The answer must consist only of the lines from the line with "Runs (.andn i" to the line with "Runs (.sra i", both included, exactly as they stand below.

▶ [Material shown]
^^^^

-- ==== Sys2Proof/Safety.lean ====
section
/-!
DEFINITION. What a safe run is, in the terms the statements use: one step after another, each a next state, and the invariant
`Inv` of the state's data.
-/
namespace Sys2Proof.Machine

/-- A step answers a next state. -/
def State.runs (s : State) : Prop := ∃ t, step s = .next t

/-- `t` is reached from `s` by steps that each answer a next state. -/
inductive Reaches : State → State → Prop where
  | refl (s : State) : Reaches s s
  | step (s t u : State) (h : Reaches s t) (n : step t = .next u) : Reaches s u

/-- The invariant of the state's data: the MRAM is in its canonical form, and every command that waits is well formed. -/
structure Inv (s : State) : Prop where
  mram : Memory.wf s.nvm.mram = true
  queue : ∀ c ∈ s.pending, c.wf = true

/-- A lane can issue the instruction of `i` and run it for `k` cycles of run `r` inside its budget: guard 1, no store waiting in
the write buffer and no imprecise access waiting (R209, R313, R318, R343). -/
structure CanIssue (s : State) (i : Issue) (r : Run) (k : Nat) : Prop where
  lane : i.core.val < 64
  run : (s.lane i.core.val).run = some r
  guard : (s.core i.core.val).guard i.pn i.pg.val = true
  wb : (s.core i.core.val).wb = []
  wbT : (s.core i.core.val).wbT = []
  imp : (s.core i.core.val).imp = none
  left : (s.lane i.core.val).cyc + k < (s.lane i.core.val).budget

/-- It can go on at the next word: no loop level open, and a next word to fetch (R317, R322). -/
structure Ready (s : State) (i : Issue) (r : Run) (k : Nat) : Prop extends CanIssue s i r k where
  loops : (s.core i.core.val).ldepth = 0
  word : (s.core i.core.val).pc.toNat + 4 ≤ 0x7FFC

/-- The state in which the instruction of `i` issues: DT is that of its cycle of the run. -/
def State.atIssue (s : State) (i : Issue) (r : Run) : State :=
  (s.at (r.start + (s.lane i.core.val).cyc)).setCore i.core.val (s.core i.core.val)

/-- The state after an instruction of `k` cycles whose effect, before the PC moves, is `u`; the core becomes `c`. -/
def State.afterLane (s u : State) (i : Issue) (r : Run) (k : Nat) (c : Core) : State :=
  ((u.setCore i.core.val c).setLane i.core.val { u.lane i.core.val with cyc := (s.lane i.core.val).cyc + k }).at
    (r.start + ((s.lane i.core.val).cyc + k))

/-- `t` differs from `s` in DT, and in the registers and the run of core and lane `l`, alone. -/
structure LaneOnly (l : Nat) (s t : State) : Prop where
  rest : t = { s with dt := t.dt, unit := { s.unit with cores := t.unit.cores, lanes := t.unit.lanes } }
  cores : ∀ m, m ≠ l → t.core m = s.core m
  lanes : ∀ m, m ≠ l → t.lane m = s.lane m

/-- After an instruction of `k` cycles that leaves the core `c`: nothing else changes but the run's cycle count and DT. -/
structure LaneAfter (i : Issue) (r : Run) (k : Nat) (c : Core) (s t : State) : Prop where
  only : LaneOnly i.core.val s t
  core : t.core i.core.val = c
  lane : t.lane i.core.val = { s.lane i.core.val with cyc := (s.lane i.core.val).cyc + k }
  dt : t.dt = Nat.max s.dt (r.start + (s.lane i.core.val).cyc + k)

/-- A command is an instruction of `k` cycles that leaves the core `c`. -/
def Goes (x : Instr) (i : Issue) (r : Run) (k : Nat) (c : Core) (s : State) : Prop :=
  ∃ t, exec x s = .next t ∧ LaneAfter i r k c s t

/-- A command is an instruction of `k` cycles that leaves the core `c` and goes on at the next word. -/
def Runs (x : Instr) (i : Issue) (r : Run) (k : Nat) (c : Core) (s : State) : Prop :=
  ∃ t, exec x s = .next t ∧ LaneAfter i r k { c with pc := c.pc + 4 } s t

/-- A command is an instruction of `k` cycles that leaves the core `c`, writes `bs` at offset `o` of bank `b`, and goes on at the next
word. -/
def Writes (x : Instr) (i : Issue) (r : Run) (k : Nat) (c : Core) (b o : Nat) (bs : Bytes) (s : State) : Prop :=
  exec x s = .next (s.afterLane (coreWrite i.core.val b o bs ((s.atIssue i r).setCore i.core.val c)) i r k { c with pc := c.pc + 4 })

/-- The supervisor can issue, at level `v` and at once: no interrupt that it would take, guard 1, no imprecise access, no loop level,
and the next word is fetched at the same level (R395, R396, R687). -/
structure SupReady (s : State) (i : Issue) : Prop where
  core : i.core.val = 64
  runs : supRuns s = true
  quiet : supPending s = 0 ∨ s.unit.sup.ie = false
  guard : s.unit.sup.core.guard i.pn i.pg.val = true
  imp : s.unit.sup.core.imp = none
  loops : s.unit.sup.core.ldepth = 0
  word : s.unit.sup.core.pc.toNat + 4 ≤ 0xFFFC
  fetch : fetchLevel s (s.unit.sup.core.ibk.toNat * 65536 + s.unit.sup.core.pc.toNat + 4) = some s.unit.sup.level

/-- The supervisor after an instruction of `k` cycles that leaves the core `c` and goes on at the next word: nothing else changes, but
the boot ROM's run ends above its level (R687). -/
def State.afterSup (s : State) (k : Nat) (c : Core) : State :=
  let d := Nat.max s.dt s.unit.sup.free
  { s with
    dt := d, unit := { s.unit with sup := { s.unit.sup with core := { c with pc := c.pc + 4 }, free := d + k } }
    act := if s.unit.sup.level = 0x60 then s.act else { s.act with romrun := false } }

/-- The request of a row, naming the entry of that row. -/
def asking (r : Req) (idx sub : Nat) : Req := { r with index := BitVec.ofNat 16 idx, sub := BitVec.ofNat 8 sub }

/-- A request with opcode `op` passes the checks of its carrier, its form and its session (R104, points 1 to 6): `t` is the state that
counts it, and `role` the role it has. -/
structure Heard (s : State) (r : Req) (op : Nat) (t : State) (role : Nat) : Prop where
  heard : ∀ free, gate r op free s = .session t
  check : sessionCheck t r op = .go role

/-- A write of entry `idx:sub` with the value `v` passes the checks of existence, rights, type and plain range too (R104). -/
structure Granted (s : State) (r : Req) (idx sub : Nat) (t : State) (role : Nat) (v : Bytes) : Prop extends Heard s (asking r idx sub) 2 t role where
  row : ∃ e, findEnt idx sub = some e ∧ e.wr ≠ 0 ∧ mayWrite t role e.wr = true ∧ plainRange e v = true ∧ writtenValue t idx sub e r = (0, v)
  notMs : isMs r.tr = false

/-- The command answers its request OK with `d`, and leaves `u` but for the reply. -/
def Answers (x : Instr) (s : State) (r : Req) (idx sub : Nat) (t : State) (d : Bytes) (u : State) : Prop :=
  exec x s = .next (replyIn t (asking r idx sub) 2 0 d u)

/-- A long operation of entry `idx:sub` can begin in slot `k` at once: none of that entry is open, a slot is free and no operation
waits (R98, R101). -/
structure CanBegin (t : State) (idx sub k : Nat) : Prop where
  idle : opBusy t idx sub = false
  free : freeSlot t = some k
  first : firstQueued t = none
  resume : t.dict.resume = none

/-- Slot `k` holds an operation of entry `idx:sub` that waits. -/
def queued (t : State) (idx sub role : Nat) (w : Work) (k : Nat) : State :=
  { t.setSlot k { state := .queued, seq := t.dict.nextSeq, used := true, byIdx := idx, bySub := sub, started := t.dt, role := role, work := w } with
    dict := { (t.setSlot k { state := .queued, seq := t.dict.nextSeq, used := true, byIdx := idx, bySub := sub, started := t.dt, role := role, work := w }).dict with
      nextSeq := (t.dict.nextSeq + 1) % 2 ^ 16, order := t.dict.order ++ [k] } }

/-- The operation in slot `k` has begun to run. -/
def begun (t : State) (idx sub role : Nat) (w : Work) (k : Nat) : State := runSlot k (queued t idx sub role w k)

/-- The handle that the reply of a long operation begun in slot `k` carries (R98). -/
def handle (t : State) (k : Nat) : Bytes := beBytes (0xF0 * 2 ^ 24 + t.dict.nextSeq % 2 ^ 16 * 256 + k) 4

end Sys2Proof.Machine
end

^^^^

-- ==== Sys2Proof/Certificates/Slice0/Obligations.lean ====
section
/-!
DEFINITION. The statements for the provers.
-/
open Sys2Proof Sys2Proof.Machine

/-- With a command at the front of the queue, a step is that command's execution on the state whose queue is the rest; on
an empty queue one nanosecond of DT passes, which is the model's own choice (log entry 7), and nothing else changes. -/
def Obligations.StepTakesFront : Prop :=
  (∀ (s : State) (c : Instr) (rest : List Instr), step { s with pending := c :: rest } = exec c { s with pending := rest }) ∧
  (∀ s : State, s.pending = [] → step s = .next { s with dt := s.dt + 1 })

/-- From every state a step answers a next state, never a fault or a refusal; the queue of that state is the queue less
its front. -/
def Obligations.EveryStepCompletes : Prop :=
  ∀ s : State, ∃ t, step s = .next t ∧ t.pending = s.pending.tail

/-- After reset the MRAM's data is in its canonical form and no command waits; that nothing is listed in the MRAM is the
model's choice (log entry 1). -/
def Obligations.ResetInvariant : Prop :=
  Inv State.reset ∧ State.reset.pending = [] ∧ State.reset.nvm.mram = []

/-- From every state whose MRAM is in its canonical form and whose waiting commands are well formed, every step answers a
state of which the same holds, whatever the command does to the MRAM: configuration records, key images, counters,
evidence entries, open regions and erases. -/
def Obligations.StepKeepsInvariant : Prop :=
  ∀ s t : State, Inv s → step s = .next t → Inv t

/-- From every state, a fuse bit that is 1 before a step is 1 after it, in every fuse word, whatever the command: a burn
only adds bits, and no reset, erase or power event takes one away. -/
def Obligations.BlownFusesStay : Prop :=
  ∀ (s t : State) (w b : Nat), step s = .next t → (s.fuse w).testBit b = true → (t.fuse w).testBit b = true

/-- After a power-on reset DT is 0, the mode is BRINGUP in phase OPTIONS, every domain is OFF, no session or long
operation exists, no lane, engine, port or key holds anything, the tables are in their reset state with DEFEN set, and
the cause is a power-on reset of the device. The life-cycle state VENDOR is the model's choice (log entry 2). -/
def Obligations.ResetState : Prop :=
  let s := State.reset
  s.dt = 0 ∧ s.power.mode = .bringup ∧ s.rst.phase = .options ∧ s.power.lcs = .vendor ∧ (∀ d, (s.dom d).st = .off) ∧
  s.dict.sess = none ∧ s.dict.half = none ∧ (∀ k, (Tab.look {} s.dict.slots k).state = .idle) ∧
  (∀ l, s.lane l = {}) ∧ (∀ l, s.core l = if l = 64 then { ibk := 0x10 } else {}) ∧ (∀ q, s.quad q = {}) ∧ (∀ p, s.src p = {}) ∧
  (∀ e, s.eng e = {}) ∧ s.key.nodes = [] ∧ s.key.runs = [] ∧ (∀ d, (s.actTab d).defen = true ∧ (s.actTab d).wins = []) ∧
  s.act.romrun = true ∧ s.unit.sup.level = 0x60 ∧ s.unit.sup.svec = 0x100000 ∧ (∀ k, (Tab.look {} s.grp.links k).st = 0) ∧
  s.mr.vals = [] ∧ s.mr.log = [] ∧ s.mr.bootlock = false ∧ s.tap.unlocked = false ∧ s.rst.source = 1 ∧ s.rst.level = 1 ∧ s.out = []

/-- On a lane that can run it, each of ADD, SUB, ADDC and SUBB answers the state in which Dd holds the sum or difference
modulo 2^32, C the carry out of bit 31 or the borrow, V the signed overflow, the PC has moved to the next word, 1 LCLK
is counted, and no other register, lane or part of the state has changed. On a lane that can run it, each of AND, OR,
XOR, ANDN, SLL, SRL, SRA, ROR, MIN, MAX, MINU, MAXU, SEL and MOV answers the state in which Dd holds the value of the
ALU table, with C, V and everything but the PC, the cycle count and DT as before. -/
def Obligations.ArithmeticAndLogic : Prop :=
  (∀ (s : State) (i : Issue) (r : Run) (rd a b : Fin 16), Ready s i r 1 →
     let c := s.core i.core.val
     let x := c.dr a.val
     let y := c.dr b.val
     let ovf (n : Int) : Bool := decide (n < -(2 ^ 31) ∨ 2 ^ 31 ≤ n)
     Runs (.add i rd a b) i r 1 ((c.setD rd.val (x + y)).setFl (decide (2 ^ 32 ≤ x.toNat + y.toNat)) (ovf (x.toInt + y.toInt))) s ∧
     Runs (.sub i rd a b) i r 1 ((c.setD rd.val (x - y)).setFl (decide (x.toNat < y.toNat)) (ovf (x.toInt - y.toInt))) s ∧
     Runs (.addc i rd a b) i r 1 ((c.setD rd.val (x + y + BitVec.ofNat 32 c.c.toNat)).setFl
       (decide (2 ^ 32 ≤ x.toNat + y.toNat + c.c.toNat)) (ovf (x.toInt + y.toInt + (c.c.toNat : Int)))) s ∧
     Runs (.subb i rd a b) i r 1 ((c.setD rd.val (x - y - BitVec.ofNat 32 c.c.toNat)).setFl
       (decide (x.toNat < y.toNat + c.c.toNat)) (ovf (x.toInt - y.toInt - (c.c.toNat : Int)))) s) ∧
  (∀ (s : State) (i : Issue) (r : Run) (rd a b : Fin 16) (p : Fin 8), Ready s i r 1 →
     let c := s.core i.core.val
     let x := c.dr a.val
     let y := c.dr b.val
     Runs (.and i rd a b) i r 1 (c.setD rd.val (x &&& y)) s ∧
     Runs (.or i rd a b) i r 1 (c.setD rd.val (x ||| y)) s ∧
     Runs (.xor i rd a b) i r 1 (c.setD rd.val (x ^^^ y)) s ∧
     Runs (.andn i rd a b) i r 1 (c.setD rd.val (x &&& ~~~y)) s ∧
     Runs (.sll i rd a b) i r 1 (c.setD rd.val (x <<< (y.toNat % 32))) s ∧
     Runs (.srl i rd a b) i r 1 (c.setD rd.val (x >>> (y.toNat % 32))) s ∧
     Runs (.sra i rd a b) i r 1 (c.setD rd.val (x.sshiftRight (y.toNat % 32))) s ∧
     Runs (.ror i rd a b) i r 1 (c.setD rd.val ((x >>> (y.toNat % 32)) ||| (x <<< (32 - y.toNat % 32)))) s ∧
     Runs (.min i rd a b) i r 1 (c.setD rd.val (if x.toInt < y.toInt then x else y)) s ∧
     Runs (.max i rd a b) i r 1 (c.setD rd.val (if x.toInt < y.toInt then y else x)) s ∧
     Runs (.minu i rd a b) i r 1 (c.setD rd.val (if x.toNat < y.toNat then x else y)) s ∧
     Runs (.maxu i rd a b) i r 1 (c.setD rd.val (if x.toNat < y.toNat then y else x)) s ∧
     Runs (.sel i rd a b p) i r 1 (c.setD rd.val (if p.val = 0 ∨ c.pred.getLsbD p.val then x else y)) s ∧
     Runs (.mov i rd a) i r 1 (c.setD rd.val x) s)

^^^^

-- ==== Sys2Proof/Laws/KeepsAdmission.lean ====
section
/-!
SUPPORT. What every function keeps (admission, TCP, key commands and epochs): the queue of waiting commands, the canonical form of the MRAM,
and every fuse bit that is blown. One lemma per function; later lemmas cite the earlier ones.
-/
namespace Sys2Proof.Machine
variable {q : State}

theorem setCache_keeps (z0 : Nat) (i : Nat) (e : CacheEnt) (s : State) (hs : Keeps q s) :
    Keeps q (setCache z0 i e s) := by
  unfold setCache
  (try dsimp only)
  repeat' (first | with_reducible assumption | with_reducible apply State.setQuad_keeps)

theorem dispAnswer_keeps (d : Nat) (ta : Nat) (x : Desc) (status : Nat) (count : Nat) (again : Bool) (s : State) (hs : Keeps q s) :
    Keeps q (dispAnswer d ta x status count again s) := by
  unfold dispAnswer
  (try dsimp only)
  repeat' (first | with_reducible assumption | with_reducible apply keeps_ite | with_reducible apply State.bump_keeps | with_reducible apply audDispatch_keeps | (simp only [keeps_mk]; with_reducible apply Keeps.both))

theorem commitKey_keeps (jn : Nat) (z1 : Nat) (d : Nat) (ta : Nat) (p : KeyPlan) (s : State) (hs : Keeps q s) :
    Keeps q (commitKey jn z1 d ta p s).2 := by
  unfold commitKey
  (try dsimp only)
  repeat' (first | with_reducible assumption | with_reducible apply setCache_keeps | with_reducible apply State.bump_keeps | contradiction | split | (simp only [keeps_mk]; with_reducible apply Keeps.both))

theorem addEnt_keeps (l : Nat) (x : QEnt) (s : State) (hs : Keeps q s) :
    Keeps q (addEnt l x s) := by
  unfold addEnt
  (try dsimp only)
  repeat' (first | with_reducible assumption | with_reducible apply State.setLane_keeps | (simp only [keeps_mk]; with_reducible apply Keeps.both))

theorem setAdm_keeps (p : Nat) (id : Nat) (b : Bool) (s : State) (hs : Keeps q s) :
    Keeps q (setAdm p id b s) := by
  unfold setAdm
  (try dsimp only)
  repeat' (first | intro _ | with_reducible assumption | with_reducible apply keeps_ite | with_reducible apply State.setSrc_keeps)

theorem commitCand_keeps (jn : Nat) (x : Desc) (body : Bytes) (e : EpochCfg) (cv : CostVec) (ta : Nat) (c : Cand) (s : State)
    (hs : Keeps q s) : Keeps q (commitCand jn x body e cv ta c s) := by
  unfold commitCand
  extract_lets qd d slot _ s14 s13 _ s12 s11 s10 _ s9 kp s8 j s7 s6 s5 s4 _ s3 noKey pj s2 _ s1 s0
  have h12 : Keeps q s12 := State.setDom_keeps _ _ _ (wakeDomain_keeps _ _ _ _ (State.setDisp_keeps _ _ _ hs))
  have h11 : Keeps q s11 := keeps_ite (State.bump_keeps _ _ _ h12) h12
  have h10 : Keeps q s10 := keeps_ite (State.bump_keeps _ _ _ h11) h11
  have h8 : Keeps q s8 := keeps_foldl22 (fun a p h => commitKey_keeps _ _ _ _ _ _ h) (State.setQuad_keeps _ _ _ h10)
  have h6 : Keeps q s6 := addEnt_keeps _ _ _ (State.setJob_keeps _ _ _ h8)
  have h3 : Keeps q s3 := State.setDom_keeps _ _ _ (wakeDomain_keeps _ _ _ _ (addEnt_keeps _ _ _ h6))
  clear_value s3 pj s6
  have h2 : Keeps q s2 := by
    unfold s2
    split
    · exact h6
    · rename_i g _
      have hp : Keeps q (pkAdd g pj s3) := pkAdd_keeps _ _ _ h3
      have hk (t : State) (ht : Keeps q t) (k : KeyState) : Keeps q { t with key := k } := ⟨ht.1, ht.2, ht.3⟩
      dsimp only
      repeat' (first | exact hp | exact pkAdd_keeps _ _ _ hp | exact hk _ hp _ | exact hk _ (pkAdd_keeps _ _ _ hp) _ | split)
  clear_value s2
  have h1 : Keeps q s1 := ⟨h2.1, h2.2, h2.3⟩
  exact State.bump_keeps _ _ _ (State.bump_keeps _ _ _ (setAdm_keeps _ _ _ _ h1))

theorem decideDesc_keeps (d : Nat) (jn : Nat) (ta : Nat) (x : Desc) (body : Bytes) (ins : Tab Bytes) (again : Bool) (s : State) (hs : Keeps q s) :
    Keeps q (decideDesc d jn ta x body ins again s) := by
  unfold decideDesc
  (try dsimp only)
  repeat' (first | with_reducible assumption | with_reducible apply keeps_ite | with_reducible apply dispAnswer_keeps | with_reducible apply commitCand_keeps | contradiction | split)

^^^^

▶ [Output of the task]
     Runs (.andn i rd a b) i r 1 (c.setD rd.val (x &&& ~~~y)) s ∧
     Runs (.sll i rd a b) i r 1 (c.setD rd.val (x <<< (y.toNat % 32))) s ∧
     Runs (.srl i rd a b) i r 1 (c.setD rd.val (x >>> (y.toNat % 32))) s ∧
     Runs (.sra i rd a b) i r 1 (c.setD rd.val (x.sshiftRight (y.toNat % 32))) s ∧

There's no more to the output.